-- ==== Sys2Proof/Laws/Records.lean ====
section
/-! SUPPORT. The outbound list: finding a record by its tag, taking a tag (R80), and the resolution of one record (R93). -/

namespace Sys2Proof.Machine

/-! ### Finding a record -/

theorem findRecord_mem {tag : Tag} {records : List OutRecord} {r : OutRecord} (h : findRecord tag records = some r) :
    r ∈ records ∧ r.tag = tag := by
  unfold findRecord at h
  exact ⟨List.mem_of_find?_eq_some h, by simpa using List.find?_some h⟩

theorem findRecord_none {tag : Tag} {records : List OutRecord} :
    findRecord tag records = none ↔ ∀ r ∈ records, r.tag ≠ tag := by
  simp [findRecord]

/-- With no tag twice, the record that holds a tag is the one found. -/
theorem findRecord_of_mem {records : List OutRecord} (nd : (records.map (·.tag)).Nodup) {r : OutRecord}
    (h : r ∈ records) : findRecord r.tag records = some r := by
  induction records with
  | nil => cases h
  | cons a l ih =>
    simp only [List.map_cons, List.nodup_cons] at nd
    rcases List.mem_cons.1 h with h | h
    · subst h; simp [findRecord]
    · have : a.tag ≠ r.tag := fun e => nd.1 (e ▸ List.mem_map_of_mem h)
      simpa [findRecord, this] using ih nd.2 h

theorem tag_inj {records : List OutRecord} (nd : (records.map (·.tag)).Nodup) {a b : OutRecord} (ha : a ∈ records)
    (hb : b ∈ records) (h : a.tag = b.tag) : a = b :=
  Option.some_inj.1 ((findRecord_of_mem nd ha).symm.trans (h ▸ findRecord_of_mem nd hb))

theorem tagUsed_iff {tag : Tag} {records : List OutRecord} : tagUsed tag records = true ↔ ∃ r ∈ records, r.tag = tag := by
  simp [tagUsed]

theorem mem_dropRecord {tag : Tag} {records : List OutRecord} {r : OutRecord} :
    r ∈ dropRecord tag records ↔ r ∈ records ∧ r.tag ≠ tag := by
  simp [dropRecord]

theorem dropRecord_fresh {tag : Tag} {records : List OutRecord} (h : ∀ r ∈ records, r.tag ≠ tag) :
    dropRecord tag records = records := by
  simpa [dropRecord] using h

/-! ### Taking a tag (R80) -/

/-- The search passes over used tags only, and stops at a free one or after its last step. -/
theorem firstFreeTag_spec (n : Nat) (start : Tag) (records : List OutRecord) :
    ∃ k, k ≤ n ∧ firstFreeTag n start records = start + BitVec.ofNat 8 k ∧
      (∀ j, j < k → tagUsed (start + BitVec.ofNat 8 j) records = true) ∧
      (k < n → tagUsed (start + BitVec.ofNat 8 k) records = false) := by
  induction n generalizing start with
  | zero => exact ⟨0, le_refl 0, by simp [firstFreeTag], by simp, by simp⟩
  | succ n ih =>
    have shift : ∀ k : Nat, start + 1 + BitVec.ofNat 8 k = start + BitVec.ofNat 8 (k + 1) := by
      intro k
      rw [BitVec.ofNat_add, add_assoc, add_comm (BitVec.ofNat 8 k)]
      rfl
    by_cases h : tagUsed start records = true
    · obtain ⟨k, hk, he, hu, hf⟩ := ih (start + 1)
      refine ⟨k + 1, by omega, ?_, ?_, ?_⟩
      · simp only [firstFreeTag, h, if_true, he, shift]
      · intro j hj
        rcases j with _ | j
        · simpa using h
        · rw [← shift]; exact hu j (by omega)
      · intro hlt; rw [← shift]; exact hf (by omega)
    · refine ⟨0, by omega, by simp [firstFreeTag, h], by simp, ?_⟩
      intro _; simpa using h

/-- With a place free, the tag taken is the first free one (R80). -/
theorem nextTag_firstFree {s : State} (room : s.offer.records.length < 32) : FirstFreeTag (nextTag s) s := by
  obtain ⟨k, hk, he, hu, hf⟩ := firstFreeTag_spec 32 s.offer.tagCounter s.offer.records
  have hk' : k < 32 := by
    by_contra hge
    have hk32 : k = 32 := by omega
    subst hk32
    have sub : ((List.range 32).map fun j => s.offer.tagCounter + BitVec.ofNat 8 j) ⊆ s.offer.records.map (·.tag) := by
      intro t ht
      obtain ⟨j, hj, rfl⟩ := List.mem_map.1 ht
      obtain ⟨r, hr, hrt⟩ := tagUsed_iff.1 (hu j (List.mem_range.1 hj))
      exact List.mem_map.2 ⟨r, hr, hrt⟩
    have nd : ((List.range 32).map fun j => s.offer.tagCounter + BitVec.ofNat 8 j).Nodup := by
      refine List.Nodup.map_on ?_ List.nodup_range
      intro x hx y hy hxy
      have := add_left_cancel hxy
      have h2 := congrArg BitVec.toNat this
      simp only [BitVec.toNat_ofNat, List.mem_range] at h2 hx hy
      omega
    have := (nd.subperm sub).length_le
    simp at this
    omega
  refine ⟨?_, k, hk, he, fun j hj => tagUsed_iff.1 (hu j hj)⟩
  intro r hr hrt
  have := hf hk'
  rw [← he] at this
  have used : tagUsed (firstFreeTag 32 s.offer.tagCounter s.offer.records) s.offer.records = true :=
    tagUsed_iff.2 ⟨r, hr, hrt⟩
  simp [used] at this

/-! ### Resolving one record -/

@[simp] theorem releaseSource_offer (source : Source) (s : State) : (releaseSource source s).offer = s.offer := by
  unfold releaseSource; split
  · rfl
  · split <;> rfl

@[simp] theorem releaseSource_reports (source : Source) (s : State) : (releaseSource source s).reports = s.reports := by
  unfold releaseSource; split
  · rfl
  · split <;> rfl

@[simp] theorem holdSource_offer (source : Source) (s : State) : (holdSource source s).offer = s.offer := by
  unfold holdSource; split
  · rfl
  · split <;> rfl

@[simp] theorem holdSource_reports (source : Source) (s : State) : (holdSource source s).reports = s.reports := by
  unfold holdSource; split
  · rfl
  · split <;> rfl

@[simp] theorem leaveList_records (r : OutRecord) (s : State) :
    (leaveList r s).offer.records = dropRecord r.tag s.offer.records := by simp [leaveList]

@[simp] theorem leaveList_tagCounter (r : OutRecord) (s : State) :
    (leaveList r s).offer.tagCounter = s.offer.tagCounter := by simp [leaveList]

@[simp] theorem leaveList_reports (r : OutRecord) (s : State) : (leaveList r s).reports = s.reports := by simp [leaveList]

@[simp] theorem numberDrawn_offer (r : OutRecord) (res : Resolution) (s : State) :
    (numberDrawn r res s).offer = s.offer := by unfold numberDrawn; split <;> simp

@[simp] theorem numberDrawn_reports (r : OutRecord) (res : Resolution) (s : State) :
    (numberDrawn r res s).reports = { s.reports with resolutionCounter := s.reports.resolutionCounter + 1 } := by
  unfold numberDrawn; split <;> simp

@[simp] theorem fixResolution_tagCounter (r : OutRecord) (res : Resolution) (s : State) :
    (fixResolution r res s).offer.tagCounter = s.offer.tagCounter := by
  rw [fixResolution_eq]
  split
  · split <;> simp
  · simp

/-- Steps 1 to 4 of R93 leave the record gone or RESOLVED. -/
theorem fixResolution_resolved (r : OutRecord) (res : Resolution) (s : State) :
    ResolvedIn r res s (fixResolution r res s) := by
  rw [fixResolution_eq]
  unfold ResolvedIn reportRoom Config.maxReports
  by_cases hf : (classOf s r.cls).report = true <;> by_cases hr : s.reports.queue.length < 16 <;> simp [hf, hr]

/-- What is added to a later state cannot undo a resolution that did not wait. -/
theorem ResolvedIn.grow {r : OutRecord} {res : Resolution} {s t u : State} (h : ResolvedIn r res s t)
    (q : t.reports.queue <+: u.reports.queue) (n : t.reports.resolutionCounter ≤ u.reports.resolutionCounter)
    (o : t.offer.records <+: u.offer.records) (now : leavesAtOnce r s = true) : ResolvedIn r res s u := by
  unfold ResolvedIn at h ⊢
  refine ⟨lt_of_lt_of_le h.1 n, ?_⟩
  unfold leavesAtOnce reportRoom Config.maxReports at now
  have h2 := h.2
  by_cases hf : (classOf s r.cls).report = true
  · by_cases hr : s.reports.queue.length < 16
    · simp only [hf, hr, if_true] at h2 ⊢
      exact ⟨h2.1.trans q, h2.2.trans o⟩
    · simp [hf, hr] at now
  · simp only [hf] at h2 ⊢
    exact ⟨h2.1.trans q, h2.2.trans o⟩

/-! ### Making records in free places -/

theorem placeRecord_records (r : OutRecord) (s : State) :
    (placeRecord r s).offer.records = s.offer.records ++ [r] := rfl

/-- A creation keeps the records that were there, in their places, whatever becomes of its own (R77, R81). -/
theorem createRecord_keeps (f : TicketFields) {s : State} (room : s.offer.records.length < 32) :
    s.offer.records <+: (createRecord f s).offer.records := by
  have fresh := (nextTag_firstFree room).1
  unfold createRecord
  simp only
  split
  · exact List.prefix_append _ _
  · rw [fixResolution_eq]
    have drop : dropRecord (nextTag s) (s.offer.records ++ [newRecord f s]) = s.offer.records := by
      have : dropRecord (nextTag s) (s.offer.records ++ [newRecord f s]) =
          dropRecord (nextTag s) s.offer.records ++ dropRecord (nextTag s) [newRecord f s] := List.filter_append ..
      rw [this, dropRecord_fresh fresh]
      simp [dropRecord, newRecord]
    have tagNew : (newRecord f s).tag = nextTag s := rfl
    split
    · split
      · simp [tagNew, drop]
      · simp only [putRecord_offer, numberDrawn_offer, placeRecord_offer, List.map_append]
        have : (s.offer.records.map fun x => if (x.tag == (newRecord f s).tag) = true then
            { newRecord f s with state := .resolved .noPeer (placeRecord (newRecord f s) s).reports.resolutionCounter }
            else x) = s.offer.records := by
          conv_rhs => rw [← List.map_id s.offer.records]
          refine List.map_congr_left fun x hx => ?_
          have : x.tag ≠ nextTag s := fresh x hx
          simp [tagNew, this]
        rw [this]
        exact List.prefix_append _ _
    · simp [tagNew, drop]

theorem makeSourceRecord_keeps (l : Line) {s : State} (room : s.offer.records.length < 32) :
    s.offer.records <+: (makeSourceRecord l s).offer.records := by
  exact createRecord_keeps (s := setEntry l _ s) _ room

theorem recordRoom_iff {s : State} : recordRoom s = true ↔ s.offer.records.length < 32 :=
  decide_eq_true_iff

theorem serveSource_keeps (l : Line) (s : State) : s.offer.records <+: (serveSource l s).offer.records := by
  unfold serveSource
  split
  · rename_i h
    exact makeSourceRecord_keeps l (recordRoom_iff.1 (by simp_all))
  · exact List.prefix_refl _

theorem serveWaiting_keeps (n : Nat) (s : State) : s.offer.records <+: (serveWaiting n s).offer.records := by
  induction n generalizing s with
  | zero => exact List.prefix_refl _
  | succ n ih =>
    unfold serveWaiting
    split
    · exact List.prefix_refl _
    · split
      · rename_i h
        exact (makeSourceRecord_keeps _ (recordRoom_iff.1 h)).trans (ih _)
      · exact List.prefix_refl _

theorem serveSources_keeps (s : State) : s.offer.records <+: (serveSources s).offer.records := serveWaiting_keeps 8 s

theorem placeFreed_keeps (source : Source) (s : State) : s.offer.records <+: (placeFreed source s).offer.records := by
  unfold placeFreed
  split
  · exact serveSources_keeps s
  · exact (serveSource_keeps _ s).trans (serveSources_keeps _)

/-- The whole of R93 with what the freed place brings: the record is resolved, and nothing else is lost. -/
theorem resolveRecord_resolved (r : OutRecord) (res : Resolution) (s : State) :
    ResolvedIn r res s (resolveRecord r res s) := by
  unfold resolveRecord
  split
  · rename_i now
    exact (fixResolution_resolved r res s).grow (onlyTickets_placeFreed _ _).reports (onlyTickets_placeFreed _ _).numbers
      (placeFreed_keeps _ _) now
  · exact fixResolution_resolved r res s

end Sys2Proof.Machine
end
____________________
■ **ABOUT THIS EXERCISE**
Begin with the first line of the records and finish with the line containing "exact ⟨List.mem_of_find?_eq_some h, by". Reproduce those lines exactly, both ends included, and nothing else.

■ **RESULT FOR THIS EXERCISE**
-- ==== Sys2Proof/Laws/Records.lean ====
section
/-! SUPPORT. The outbound list: finding a record by its tag, taking a tag (R80), and the resolution of one record (R93). -/

namespace Sys2Proof.Machine

/-! ### Finding a record -/

theorem findRecord_mem {tag : Tag} {records : List OutRecord} {r : OutRecord} (h : findRecord tag records = some r) :
    r ∈ records ∧ r.tag = tag := by
  unfold findRecord at h
  exact ⟨List.mem_of_find?_eq_some h, by simpa using List.find?_some h⟩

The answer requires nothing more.